**Task requirements**
For the records below, output each line exactly as it appears, from the first through the line with "One access -/".

*** Opening of Data provided ***

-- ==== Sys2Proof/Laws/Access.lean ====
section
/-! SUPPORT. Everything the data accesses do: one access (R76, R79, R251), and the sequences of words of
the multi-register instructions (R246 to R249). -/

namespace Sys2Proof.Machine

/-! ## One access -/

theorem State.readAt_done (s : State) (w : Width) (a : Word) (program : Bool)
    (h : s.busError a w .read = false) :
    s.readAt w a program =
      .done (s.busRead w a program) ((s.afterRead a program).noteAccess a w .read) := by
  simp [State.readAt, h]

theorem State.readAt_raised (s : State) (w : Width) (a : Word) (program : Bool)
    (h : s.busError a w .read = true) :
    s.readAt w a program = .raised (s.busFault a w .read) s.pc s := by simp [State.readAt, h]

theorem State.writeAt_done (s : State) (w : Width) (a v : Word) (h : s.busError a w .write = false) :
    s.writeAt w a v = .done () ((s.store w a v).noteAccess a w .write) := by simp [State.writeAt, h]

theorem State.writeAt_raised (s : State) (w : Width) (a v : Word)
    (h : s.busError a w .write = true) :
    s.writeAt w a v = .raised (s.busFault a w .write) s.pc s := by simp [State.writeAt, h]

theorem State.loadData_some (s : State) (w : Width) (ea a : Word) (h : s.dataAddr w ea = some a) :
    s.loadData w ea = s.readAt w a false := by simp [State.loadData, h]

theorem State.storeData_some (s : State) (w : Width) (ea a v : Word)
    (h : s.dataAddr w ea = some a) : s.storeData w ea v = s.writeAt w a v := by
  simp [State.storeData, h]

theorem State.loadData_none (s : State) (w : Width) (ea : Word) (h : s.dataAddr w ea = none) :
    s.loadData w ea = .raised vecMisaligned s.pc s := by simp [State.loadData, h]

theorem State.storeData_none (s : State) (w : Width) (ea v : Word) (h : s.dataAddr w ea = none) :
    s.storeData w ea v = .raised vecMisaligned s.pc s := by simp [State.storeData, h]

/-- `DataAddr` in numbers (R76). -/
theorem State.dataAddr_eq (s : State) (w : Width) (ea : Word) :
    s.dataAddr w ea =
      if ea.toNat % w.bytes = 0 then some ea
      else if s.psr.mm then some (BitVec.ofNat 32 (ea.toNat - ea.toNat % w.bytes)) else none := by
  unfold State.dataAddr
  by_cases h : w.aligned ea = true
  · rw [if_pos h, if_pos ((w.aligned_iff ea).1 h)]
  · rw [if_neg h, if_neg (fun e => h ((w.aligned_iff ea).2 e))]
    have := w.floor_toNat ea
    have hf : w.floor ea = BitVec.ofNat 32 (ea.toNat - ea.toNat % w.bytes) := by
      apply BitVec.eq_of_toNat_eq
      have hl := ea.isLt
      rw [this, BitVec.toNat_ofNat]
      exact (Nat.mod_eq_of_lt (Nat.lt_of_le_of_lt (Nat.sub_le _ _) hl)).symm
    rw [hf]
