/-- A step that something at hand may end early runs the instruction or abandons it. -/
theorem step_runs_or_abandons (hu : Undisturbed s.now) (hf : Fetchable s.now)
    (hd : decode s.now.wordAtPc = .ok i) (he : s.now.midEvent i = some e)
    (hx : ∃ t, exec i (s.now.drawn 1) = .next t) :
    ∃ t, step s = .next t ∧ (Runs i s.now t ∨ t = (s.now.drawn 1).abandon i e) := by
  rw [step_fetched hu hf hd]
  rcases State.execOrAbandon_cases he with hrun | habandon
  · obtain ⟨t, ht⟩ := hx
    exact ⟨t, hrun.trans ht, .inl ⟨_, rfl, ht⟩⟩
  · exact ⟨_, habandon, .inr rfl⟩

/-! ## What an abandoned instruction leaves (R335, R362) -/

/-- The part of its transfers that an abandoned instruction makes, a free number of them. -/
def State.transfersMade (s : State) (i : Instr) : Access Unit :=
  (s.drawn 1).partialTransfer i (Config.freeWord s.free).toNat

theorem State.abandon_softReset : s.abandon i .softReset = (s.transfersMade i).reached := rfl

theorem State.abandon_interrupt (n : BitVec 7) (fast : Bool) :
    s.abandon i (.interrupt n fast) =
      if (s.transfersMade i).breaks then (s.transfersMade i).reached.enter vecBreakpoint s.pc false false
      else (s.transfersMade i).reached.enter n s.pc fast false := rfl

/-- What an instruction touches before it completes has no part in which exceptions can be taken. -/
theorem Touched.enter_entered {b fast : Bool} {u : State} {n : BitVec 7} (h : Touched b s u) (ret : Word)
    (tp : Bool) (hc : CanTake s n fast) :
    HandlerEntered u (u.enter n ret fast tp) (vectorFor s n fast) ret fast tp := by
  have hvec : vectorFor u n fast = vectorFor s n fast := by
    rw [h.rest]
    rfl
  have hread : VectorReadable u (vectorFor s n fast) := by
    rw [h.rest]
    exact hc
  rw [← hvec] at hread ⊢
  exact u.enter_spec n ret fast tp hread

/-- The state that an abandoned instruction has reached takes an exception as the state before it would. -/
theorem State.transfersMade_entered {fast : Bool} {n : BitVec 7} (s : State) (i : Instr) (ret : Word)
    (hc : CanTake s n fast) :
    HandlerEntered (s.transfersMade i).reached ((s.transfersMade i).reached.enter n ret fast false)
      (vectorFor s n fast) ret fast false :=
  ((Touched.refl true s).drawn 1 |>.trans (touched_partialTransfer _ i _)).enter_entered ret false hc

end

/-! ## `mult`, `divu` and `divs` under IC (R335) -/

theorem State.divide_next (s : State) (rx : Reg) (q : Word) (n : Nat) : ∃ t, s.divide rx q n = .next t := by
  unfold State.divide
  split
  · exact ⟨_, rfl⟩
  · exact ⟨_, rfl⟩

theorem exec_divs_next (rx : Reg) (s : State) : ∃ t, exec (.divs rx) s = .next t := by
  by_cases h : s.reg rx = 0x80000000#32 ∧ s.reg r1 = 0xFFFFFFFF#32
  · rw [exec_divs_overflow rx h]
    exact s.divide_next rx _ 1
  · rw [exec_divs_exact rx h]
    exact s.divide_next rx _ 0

*** Close of Data provided ***

**Output of the task**
-- ==== Sys2Proof/Laws/Access.lean ====
section
/-! SUPPORT. Everything the data accesses do: one access (R76, R79, R251), and the sequences of words of
the multi-register instructions (R246 to R249). -/

namespace Sys2Proof.Machine

/-! ## One access -/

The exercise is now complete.